" S'il y avait n hommes de talent dans une population de x millions, il y aura vraisemblablement 2 n hommes de talent dans une population de 2 x millions."
À cette affirmation de Huxley, deux morts dialoguant, Montaigne et Socrate, me font penser :
" Montaigne : J'aurois cru que tout étoit en mouvement , que tout changeoit, et que les siècles différents avaient leurs différents caractères, comme les hommes. En effet, ne voit-on pas des siècles savans, et d'autres qui sont ignorans ? N'en voit-on pas de sérieux et de badins, de polis et de grossiers ?
Socrate : Il est vrai.
Montaigne : Et pourquoi donc n'y auroit-il pas des siècles plus vertueux, et d'autres plus méchants ?
Socrate : Ce n'est pas une conséquence. Les habits changent, mais ce n'est pas dire que la figure des corps change aussi. La politesse ou la grossièreté, la science ou l'ignorance, le plus ou le moins d'une certaine naïveté, le genre sérieux ou badin, ce ne sont là que des dehors de l'homme, et tout cela change : mais le coeur ne change point, et tout l'homme est dans le coeur. On est ignorant dans un siècle, mais la mode d'être désintéressé ne viendra point. Sur ce nombre prodigieux d'hommes assez déraisonnables qui naissent en cent ans, la nature en a peut-être deux ou trois douzaines de raisonnables, qu'il faut qu'elle répande par toute la terre ; et vous jugez bien qu'ils ne se trouvent jamais nulle art en assez grande quantité pour y faire mode de vertu et de droiture.
Montaigne : Cette distribution d'hommes raisonnables se fait-elle également ? Il pourroit bien y avoir des siècles mieux partagés les uns que les autres.
Socrate : Tout au plus, il y auroit quelqu'inégalité imperceptible. L'ordre général de la nature a l'air bien constant."
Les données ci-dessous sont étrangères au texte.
/-! ### A live stream without a pair (R110, R113, R114) -/

/-- The scan takes every byte of a stream without a pair, and remembers the last. -/
theorem scan_feed (rest : List Turn) : ∀ (bs read : List Byte) (s : State), s.tape = feed s.now bs ++ rest →
    s.q = [] → s.t0 = s.now → 0 < s.cfg.deadline s.board → Scanned read s.prevCr → NoPair (read ++ bs) →
    ∃ cr, Scanned (read ++ bs) cr ∧ scan s.tape s = scan rest { s with prevCr := cr, tape := rest } := by
  intro bs
  induction bs with
  | nil =>
    intro read s ht _ _ _ hs _
    have ht' : s.tape = rest := ht
    subst ht'
    exact ⟨s.prevCr, by simpa using hs, rfl⟩
  | cons b bs ih =>
    intro read s ht hq h0 hd hs hn
    have happ : read ++ [b] ++ bs = read ++ b :: bs := by simp
    have hm : ¬(s.prevCr = true ∧ b = LF) := fun ⟨hcr, hb⟩ => by
      have hsplit : NoPair (read ++ [b]) := fun h => hn (happ ▸ h.trans (List.prefix_append _ _).isInfix)
      exact ((noPair_concat_iff read b).1 hsplit).2 ⟨hs.2.1 hcr, hb⟩
    have hin : (s.now - s.t0).toNat < s.cfg.deadline s.board := by simpa [h0] using hd
    have hqueue : s.queueAfter (pollTurn [b] s.now (.deliver 1)) = [b] := by simp [State.queueAfter, hq, pollTurn]
    have hstep := scan_of_byte (t := pollTurn [b] s.now (.deliver 1)) (feed s.now bs ++ rest) rfl hin rfl
      one_ne_zero hqueue hm
    obtain ⟨cr, hcr, hscan⟩ := ih (read ++ [b])
      { s.tookByte (pollTurn [b] s.now (.deliver 1)) (feed s.now bs ++ rest) [] with prevCr := decide (b = CR) }
      rfl rfl h0 hd (hs.concat hm) (happ ▸ hn)
    refine ⟨cr, happ ▸ hcr, ?_⟩
    rw [ht]
    refine hstep.trans (hscan.trans ?_)
    simp [State.tookByte, pollTurn, hq]

/-- Settles O38: the bytes and the terminator's `CR` hold no pair, and the `LF` behind them completes the first. -/
theorem syncFindsTheFirstTerminator : Obligations.SyncFindsTheFirstTerminator := by
  intro s bs rest ho hf hd hn ht
  have hpre : NoPair (bs ++ [CR]) := (noPair_concat_iff bs CR).2 ⟨hn, fun h => absurd h.2 (by decide)⟩
  have htape : s.startSync.tape = feed s.startSync.now (bs ++ [CR]) ++ (feed s.now [LF] ++ rest) := by
    simp [ht, feed]
  obtain ⟨cr, ⟨-, hcr⟩, hscan⟩ := scan_feed (feed s.now [LF] ++ rest) (bs ++ [CR]) [] s.startSync htape rfl rfl
    hd Scanned.nil hpre
  obtain rfl : cr = true := hcr.2 ⟨bs, rfl⟩
  have hin : (s.now - s.now).toNat < s.cfg.deadline s.board := by simpa using hd
  have hfound := scan_of_match (s := { s.startSync with prevCr := true, tape := feed s.now [LF] ++ rest })
    (t := pollTurn [LF] s.now (.deliver 1)) rest rfl hin rfl one_ne_zero rfl ⟨rfl, rfl⟩
  rw [exec_sync_of_live s ho hf]
  exact congrArg Host.Outcome.next (hscan.trans hfound)

/-! ### What a scan that ends OK has consumed (R114, R117) -/

/-- `u` comes from `s` by some turns, after `read` was scanned already: the bytes from the start of the scan on are a
string without a pair, the terminator, and what is left in `Q`. -/
def FoundFirstPair (read : List Byte) (s u : State) : Prop :=
  ∃ used pre, s.tape = used ++ u.tape ∧ read ++ s.q ++ arrivals used = pre ++ [CR, LF] ++ u.q ∧
    NoPair (pre ++ [CR])

/-- One turn before the others: its poll moves a byte, or none, from the front of `Q` behind the scanned ones. -/
theorem FoundFirstPair.after_turn {read read' : List Byte} {s v u : State} {t : Turn} (hs : s.tape = t :: v.tape)
    (hv : read' ++ v.q = read ++ s.queueAfter t) (h : FoundFirstPair read' v u) : FoundFirstPair read s u := by
  obtain ⟨used, pre, htape, hbytes, hpair⟩ := h
  refine ⟨t :: used, pre, by rw [hs, htape]; rfl, ?_, hpair⟩
  rw [← hbytes, hv]
  simp [State.queueAfter, arrivals]

/-- The turn of the match (R114). -/
theorem FoundFirstPair.of_match {read bs : List Byte} {s : State} {t : Turn} {rest : List Turn}
    (hs : s.tape = t :: rest) (hscanned : Scanned read s.prevCr) (hcr : s.prevCr = true)
    (hq : s.queueAfter t = LF :: bs) :
    FoundFirstPair read s (s.tookByte t rest bs).resynced := by
  obtain ⟨hpair, hmemory⟩ := hscanned
  obtain ⟨pre, rfl⟩ := hmemory.1 hcr
  refine ⟨[t], pre, hs, ?_, hpair⟩
  calc pre ++ [CR] ++ s.q ++ arrivals [t] = pre ++ [CR] ++ s.queueAfter t := by simp [State.queueAfter, arrivals]
    _ = pre ++ [CR, LF] ++ bs := by simp [hq]

/-- R114 and R117, over every tape: by induction on its turns, with one case for each thing an iteration can do. -/
theorem scan_foundFirstPair : ∀ (ts : List Turn) (s : State) (read : List Byte), s.tape = ts →
    s.phase = .scanning → Scanned read s.prevCr → (scan ts s).phase = .idle → (scan ts s).rCode = .ok →
    FoundFirstPair read s (scan ts s) := by
  intro ts
  induction ts with
  | nil => intro s _ _ hp _ hidle; exact nomatch hp.symm.trans hidle
  | cons t rest ih =>
    intro s read ht hp hs
    cases hr : t.rst with
    | true =>
      rw [← ht, scan_stop s s (.inr (by simp [State.rstPending, ht, hr]))]
      exact fun hidle => nomatch hp.symm.trans hidle
    | false =>
      rcases le_or_gt (s.cfg.deadline s.board) (t.now - s.t0).toNat with hd | hd
      · rw [scan_of_late rest hr hd]
        exact fun _ => nofun
      · cases hx : t.rx with
        | fail =>
          rw [scan_of_fail rest hr hd hx]
          exact fun _ => nofun
        | deliver k =>
          by_cases h0 : k = 0 ∨ s.queueAfter t = []
          · rw [scan_of_empty rest hr hd hx h0]
            intro hidle hok
            exact .after_turn ht rfl (ih (s.observe t rest) read rfl hp hs hidle hok)
          · obtain ⟨hk, hne⟩ := not_or.1 h0
            obtain ⟨b, bs, hq⟩ := List.exists_cons_of_ne_nil hne
            by_cases hm : s.prevCr = true ∧ b = LF
            · rw [scan_of_match rest hr hd hx hk hq hm]
              obtain ⟨hcr, rfl⟩ := hm
              exact fun _ _ => .of_match ht hs hcr hq
            · rw [scan_of_byte rest hr hd hx hk hq hm]
              intro hidle hok
              have hmoved : read ++ [b] ++ bs = read ++ s.queueAfter t := by simp [hq]
              exact .after_turn ht hmoved (ih _ (read ++ [b]) rfl hp (hs.concat hm) hidle hok)

/-- Settles O41: the scan of a SYNC just taken, which has scanned nothing and whose queue is empty. -/
theorem syncOkConsumesThroughTheFirstPair : Obligations.SyncOkConsumesThroughTheFirstPair := by
  intro s t ho hf h hp hc
  rw [exec_sync_of_live s ho hf] at h
  cases h
  exact scan_foundFirstPair s.tape s.startSync [] rfl rfl Scanned.nil hp hc

/-! ### A well-formed stream (R118) -/

/-- No structural byte is `CR`. -/
theorem ne_CR_of_hiNib {b : Byte} (h : hiNib b = 3) : b ≠ CR := by
  rintro rfl
  exact absurd h (by decide)

/-- A pair in a frame followed by a stream is the frame's own terminator, or lies in the stream (R118). -/
theorem pair_ends_frame_or_follows {body p suf stream : List Byte} (hbody : ∀ b ∈ body, hiNib b = 3)
    (h : body ++ [CR, LF] ++ stream = p ++ [CR, LF] ++ suf) :
    suf = stream ∨ ∃ p', stream = p' ++ [CR, LF] ++ suf := by
  rw [List.append_assoc, List.append_assoc] at h
  rcases List.append_eq_append_iff.1 h with ⟨mid, -, hmid⟩ | ⟨mid, rfl, hmid⟩
  case inl =>
    match mid, hmid with
    | [], hmid => exact .inl (List.append_cancel_left hmid).symm
    | [_], hmid => exact absurd hmid (by simp [CR, LF])
    | _ :: _ :: p', hmid =>
      obtain ⟨-, hmid⟩ := List.cons.inj hmid
      exact .inr ⟨p', by simpa using (List.cons.inj hmid).2⟩
  case inr =>
    match mid, hmid with
    | [], hmid => exact .inl (List.append_cancel_left hmid)
    | c :: _, hmid =>
      obtain ⟨rfl, -⟩ := List.cons.inj hmid
      exact absurd rfl (ne_CR_of_hiNib (hbody CR (by simp)))

/-- In a stream of whole frames, what follows a `CR LF` pair is a whole number of frames (R118). -/
theorem frames_after_pair : ∀ (frames : List (List Byte)) (p suf : List Byte), (∀ f ∈ frames, WireFrame f) →
    frames.flatten = p ++ [CR, LF] ++ suf → ∃ j, suf = (frames.drop j).flatten := by
  intro frames
  induction frames with
  | nil => intro p suf _ h; simp at h
  | cons f frames ih =>
    intro p suf hw h
    obtain ⟨body, -, hbody, rfl⟩ := hw f List.mem_cons_self
    rcases pair_ends_frame_or_follows hbody h with rfl | ⟨p', hp'⟩
    · exact ⟨1, rfl⟩
    · obtain ⟨j, hj⟩ := ih p' suf (fun g hg => hw g (List.mem_cons_of_mem _ hg)) hp'
      exact ⟨j + 1, hj⟩
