-- ==== Sys2Proof/Word.lean ====
section
/-! DEFINITION. The block's only data type: the unsigned byte of 00_scope.md R10. No value of the block is signed. -/

namespace Sys2Proof

/-- An unsigned 8-bit value; bit 0 is the least significant bit (R10). -/
abbrev Byte := BitVec 8

/-- The low byte of a natural number. Lengths and offsets are naturals, so they never wrap (R11); a register takes their low byte. -/
abbrev Byte.ofLength (n : Nat) : Byte := BitVec.ofNat 8 n

end Sys2Proof
end

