-- ==== Sys2Proof/Tests/Slice0.lean ====
section
/-! SUPPORT. Small tests, their expected values taken from spec/ (95_test_vectors.md and the rules' own examples), and
one witness for the hypotheses of each statement. -/

namespace Sys2Proof.Tests

open Sys2Proof Sys2Proof.Machine

/-! ## Helpers -/

/-- The state a result goes on to, or a given one. -/
def goOn (s : State) : Result → State
  | .next t => t
  | .fault _ => s
  | .refused _ => s

/-- The state after one command. -/
def after (i : Instr) (s : State) : State := goOn s (exec i s)

/-- The state after one host write. -/
def afterWrite (a v : Byte) (s : State) : State := goOn s (step (s.setPending [.wr a v]))

/-- The inputs of vector B1: MAC 01 02 03 04 05 C6, AD 02 01 05, ADLEN 3. -/
def staged : State :=
  { State.reset with
    mac := #v[0x01, 0x02, 0x03, 0x04, 0x05, 0xC6], adlen := 3,
    ad := ((State.reset.ad.set 0 0x02).set 1 0x01).set 2 0x05 }

/-- Vector B1's state. -/
def builtState : State := after .build staged

/-- Vector B2's state. -/
def preparedState : State := after .appendCrc builtState

/-- TB starting with the two bytes given, over the reset state. -/
def withTb (v w : Byte) : State := State.reset.setMem (State.reset.memWithTb 0 [v, w])

/-! ## WellFormed: an ill-formed term for each check -/

theorem test_wf_wide_read_refused : (Event.access 0 (.read 0x08 3)).wf = false := by decide
theorem test_wf_wide_write_refused : (Event.access 0 (.write 0x10 [1, 2])).wf = false := by decide
theorem test_wf_second_host_refused : (Event.access 1 (.read 0x08 1)).wf = false := by decide
theorem test_wf_reserved_name_refused : (HostOp.rd (.named (.reserved 0x0E))).wf = false := by decide
theorem test_wf_setmac_five_bytes_refused : (HostOp.setmac [1, 2, 3, 4, 5]).wf = false := by decide
theorem test_wf_setad_long_refused : (HostOp.setad (List.replicate 22 0)).wf = false := by decide
theorem test_wf_setname_long_refused : (HostOp.setname (List.replicate 7 0x41)).wf = false := by decide
theorem test_wf_setname_not_ascii_refused : (HostOp.setname [0x80]).wf = false := by decide
theorem test_wf_setmfr_long_refused : (HostOp.setmfr (List.replicate 9 0)).wf = false := by decide
theorem test_wf_settb_overrun_refused : (HostOp.settb 31 [1, 2]).wf = false := by decide
theorem test_wf_commands_and_lines_accepted :
    Instr.sreset.wf = true ∧ (Event.wr 0 0).wf = true ∧ (HostOp.settb 30 [1, 2]).wf = true := by decide
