-- ==== Sys2Proof/Machine/RegMap.lean ====
section
/-! DEFINITION. The register map (R447, R448 and the register tables of every chapter): one named field for every
field of every register, and for every block the table of its words. Written out from the register tables of the
spec; F.<name> is a field's address in the management space, lowest bit, width and reset value. The table row beside it
gives its access code (R5), the range its table clamps a write to, and the principal that writes it (R442 and the
rule that owns the register). -/
namespace Sys2Proof.Machine

/-- A register field: the byte address of its word in the 256 MiB management space, its lowest bit, its width, and what
it reads when nothing has changed it since reset. -/
structure Fld where
  addr : Nat
  lsb : Nat
  width : Nat
  reset : Nat
  deriving DecidableEq, Repr

/-- The key under which State.regs holds the field. -/
def Fld.key (f : Fld) : Nat := f.addr * 32 + f.lsb

/-- The access codes of R5 that the register tables use. -/
inductive Access where
  | rw | ro | rh | w1c | wo | cl
  deriving DecidableEq, Repr

/-- Which principal writes a register (R442): the Helm, the Pilot, either, the audience's own principal (R331), or by
the backup register's number (R397). -/
inductive Writer where
  | helm | pilot | either | attn | almBkp
  deriving DecidableEq, Repr

/-- A field in its register's table: its access code and the range a write is clamped to. -/
structure FieldDesc where
  fld : Fld
  access : Access
  lo : Nat
  hi : Option Nat
  deriving DecidableEq, Repr

/-- A row of words of one block: offset of the first, how many, their stride, who writes them, and the fields of the word
of instance i, element e. -/
structure RegRow where
  off : Nat
  count : Nat
  stride : Nat
  writer : Writer
  fields : Nat → Nat → List FieldDesc

/-- PWR.RAIL.TYPE (R385) of rail r (R372): 0 core, 1 SerDes, 2 HBM, 3 Rose or management. -/
def railType (r : Nat) : Nat := if r < 24 then r % 3 else 3

/-- PWR.RAIL.ILIMIT (R385): the current limit of rail r (R372), in 0.1 A. -/
def railIlimit (r : Nat) : Nat :=
  if r < 24 then (if r % 3 = 0 then 1200 else if r % 3 = 1 then 1300 else 250)
  else if r = 24 then 1500 else 400

/-- GAT.IDENT.KIND (R247) of gate n (R236): 0 egress, 1 home slice, 2 Lodestar, 3 management. -/
def gateKind (n : Nat) : Nat := if n < 0x400 then 0 else if n < 0x448 then 1 else if n = 0x448 then 2 else 3

/-- GAT.IDENT.UNIT (R247): the cell of an egress gate, the flat slice number of a home-slice gate, otherwise 0. -/
def gateUnit (n : Nat) : Nat := if n < 0x400 then n else if n < 0x448 then n - 0x400 else 0
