-- ==== Sys2Proof/Machine/SwitchOps.lean ====
section
/-! DEFINITION. The switch core's shared operations: binding points and tacks (R77 to R80), classes, berths and colours
(R127, R128, R143), staging (R96 to R98), hem and pool accounting (R104 to R106), shapers (R137 to R139), arbiters
(R130, R131, R135). -/
namespace Sys2Proof.Machine

/-- The slot of a line (R163): seven 6-bit fields XORed. -/
def slotOf (line : Nat) : Nat :=
  (List.range 7).foldl (fun x i => x ^^^ bitsOf line (6 * i) 6) 0

/-- The slice the chart homes a slot at (R163). -/
def Chart.slotHome (c : Chart) (v : Nat) : Nat := c.homeSet.getD (v % c.homeSet.length) 0

/-- The slice that serves a slot, and a line (R163). -/
def State.slotSlice (s : State) (v : Nat) : Nat := s.get (F.hubHomemapSlice v)
def State.lineHome (s : State) (line : Nat) : Nat := s.slotSlice (slotOf line)

/-- The CK_CORE cycle of a time (R18, R102). -/
def atCycle (t : Nat) : Nat := t / coreCycle

/-- The destination region of a staged message (R99): its home's for a coherent request (R164), its output's otherwise. -/
def State.destRegion (s : State) (m : Msg) : Nat := if m.coh.isSome then s.lineHome (m.addr / 64) / 9 else m.out / 128

/-- A binding point by number: 17 × lead cell for the pleat itself, 1 + k more for its logical device k. -/
def pointOf (lead : Nat) (ld : Option Nat) : Nat := 17 * lead + (match ld with | none => 0 | some k => k + 1)
def pointLead (pt : Nat) : Nat := pt / 17
def pointLd (pt : Nat) : Option Nat := if pt % 17 = 0 then none else some (pt % 17 - 1)

/-- A binding point's current tack (R90). -/
def State.tack (s : State) (pt : Nat) : Nat :=
  match pointLd pt with
  | none => s.get (F.celTackCurrent (pointLead pt))
  | some k => s.get (F.celLdbindTack (pointLead pt) k)

/-- A DSP's binding point is bound to a vPPB; its virtual switch (R89). -/
def State.pointBound (s : State) (pt : Nat) : Bool :=
  match pointLd pt with
  | none => s.flag (F.celBindBound (pointLead pt))
  | some k => s.flag (F.celLdbindBound (pointLead pt) k)

def State.pointVcs (s : State) (pt : Nat) : Nat :=
  match pointLd pt with
  | none => s.get (F.celBindVcs (pointLead pt))
  | some k => s.get (F.celLdbindVcs (pointLead pt) k)

/-- The berth of the requests that come from a binding point of a USP or DSP pleat (R128): that of its virtual switch. -/
def State.pointBerth (s : State) (pt : Nat) : Option Nat :=
  if s.chart.isUsp (pointLead pt) then (s.chart.vsOf (pointLead pt)).map s.chart.vsBerth
  else if s.pointBound pt then some (s.chart.vsBerth (s.pointVcs pt)) else none

/-- What the sender of a message sees when the module answers in its target's place (R77, R84, R323); FNL requests and the homes
behind snoops get the reply status. -/
def answerOf (kind : MsgKind) (st : Nat) : Answer :=
  match kind with
  | .ioNonPosted => .unsupportedRequest
  | .memRead | .cacheRead => .poisonedData
  | .memWrite => .normalCompletion
  | .cacheWrite => .goErr
  | .fnlRequest | .snoop => .fnlStatus st
  | .ioPosted | .snoopResponse | .response | .management => .nothing

def isResponse : MsgKind → Bool
  | .response | .snoopResponse => true
  | _ => false

/-- Requests that a partner answers. -/
def nonPosted : MsgKind → Bool
  | .ioNonPosted | .memRead | .memWrite | .cacheRead | .cacheWrite | .fnlRequest | .snoop => true
  | _ => false

/-- Staging partitions per cell (R97): the dedicated partition of a class under a personality, and the shared area. -/
def stgPart (personality : Nat) (fc : FcClass) : Nat :=
  match personality, fc with
  | 3, .req => 32
  | 3, .snp | 3, .rsp | 3, .sync => 16
  | 3, .data => 64
  | 3, .mgt => 8
  | 1, .ioPosted | 2, .ioPosted | 1, .ioCompletion | 2, .ioCompletion => 24
  | 1, .ioNonPosted | 2, .ioNonPosted => 16
  | 1, .m2sReq => 16
  | 1, .m2sRwd => 48
  | 1, .h2dReq | 1, .h2dRsp => 8
  | 1, .h2dData => 16
  | 2, .s2mNdr => 24
  | 2, .s2mDrs => 48
  | 2, .d2hReq | 2, .d2hRsp => 8
  | 2, .d2hData => 16
  | _, _ => 0

/-- The credits a CXL or PCIe cell advertises for a class (R97): headers, or messages of CXL.mem and CXL.cache, and 16 B data credits. -/
def fcHeaders (fc : FcClass) : Nat :=
  match fc with
  | .ioPosted | .ioCompletion | .h2dReq | .h2dRsp | .h2dData | .d2hReq | .d2hRsp | .d2hData => 8
  | .ioNonPosted => 12
  | .m2sReq => 16
  | .m2sRwd | .s2mNdr | .s2mDrs => 24
  | _ => 0
def fcData (fc : FcClass) : Nat :=
  match fc with
  | .ioPosted | .ioCompletion => 64
  | .ioNonPosted => 16
  | _ => 0

/-- The CXL.io and PCIe classes. -/
def ioClass : FcClass → Bool
  | .ioPosted | .ioNonPosted | .ioCompletion => true
  | _ => false

/-- The 16 B data credits a message takes (R97). -/
def Msg.dataCredits (m : Msg) : Nat := if ioClass m.fc then (m.bytes + 15) / 16 else 0

def stgShared (personality : Nat) : Nat :=
  if personality = 3 then 104 else if personality = 1 then 96 else if personality = 2 then 88 else 0

/-- The segments of a message charged to a class's partition: on FNL its header to its own class and its data slots to DATA (R283);
elsewhere all of it to its class. -/
def Msg.charge (m : Msg) (fnl : Bool) (fc : FcClass) : Nat :=
  if fnl then (if m.fc = fc then 1 else 0) + (if fc = .data then m.stg - 1 else 0) else if m.fc = fc then m.stg else 0

/-- Messages of a class that hold dedicated credits of a CXL or PCIe pleat, and their data credits (R97). -/
def State.fcHeld (s : State) (p : Nat) (fc : FcClass) : Nat × Nat :=
  let l := s.core.staged.filter fun m => m.src == p && m.fc == fc && !m.shared
  (l.length, sumOf (l.map Msg.dataCredits))

/-- Segments charged to a class's dedicated partition, and to the shared area, of a pleat. -/
def State.stgDedicated (s : State) (p : Nat) (fc : FcClass) : Nat :=
  sumOf ((s.core.staged.filter fun m => m.src == p && !m.shared).map fun m => m.charge (s.chart.isFnl p) fc)
def State.stgSharedUsed (s : State) (p : Nat) : Nat := s.stgUsed p fun m => m.shared

/-- Note the pleat's highest staging use (R120). -/
def State.notePeak (s : State) (p : Nat) : State :=
  s.set (F.blkStgholdPeak (p / 8) (p % 8)) (max (s.get (F.blkStgholdPeak (p / 8) (p % 8))) (s.stgUsed p fun _ => true))

/-- Lanes and the raw rate in Mbit/s at which a pleat's link runs. -/
def widthLanes (w : Nat) : Nat := if w = 0 then 0 else 2 ^ (w - 1)
def laneRate (fnl : Bool) (r : Nat) : Nat :=
  if fnl then 56000 * (r + 1) else match r with
    | 0 => 2500
    | 1 => 5000
    | 2 => 8000
    | 3 => 16000
    | 4 => 32000
    | _ => 64000
def State.rawRate (s : State) (p : Nat) : Nat :=
  widthLanes (s.get (F.celLinkstatWidthNow p)) * laneRate (s.chart.isFnl p) (s.get (F.celLinkstatRateNow p))

/-- The framing factor of a link that is up (R108, R137): numerator and denominator. -/
def framingOf (fnl : Bool) (flit rate : Nat) : Nat × Nat :=
  if fnl then (8, 9) else if flit = 1 then (16, 17) else if 2 ≤ flit then (15, 16) else if rate ≤ 1 then (4, 5) else (64, 65)

/-- The factor a shaper charges by (R137): of the framing the pleat last trained with, or by personality before its first
training. -/
def State.factor (s : State) (p : Nat) : Nat × Nat :=
  SMap.getD s.core.framing p (if s.chart.isFnl p then (8, 9) else (15, 16))

/-- The forwarding rate (R108) in Mbit/s times the factor's numerator, and the denominator: none while the link is down. -/
def State.forwarding (s : State) (p : Nat) : Nat × Nat := (s.rawRate p * (s.factor p).1, (s.factor p).2)

/-- The pleat's framing permits cut-through (R108). -/
def State.ctFraming (s : State) (p : Nat) : Bool := s.chart.isFnl p || s.get (F.celLinkstatFlitNow p) != 1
C'est le troisième dialogue des dialogues des morts anciens avec des modernes. Devançant Pascal Engel qui a pris pour modèle de son Épistémologie pour une marquise les Entretiens sur la pluralité des mondes habités de Fontenelle, ce dernier avait déjà dans ses Nouveaux dialogues de morts (1683) imité à sa manière les Dialogues des morts de Lucien.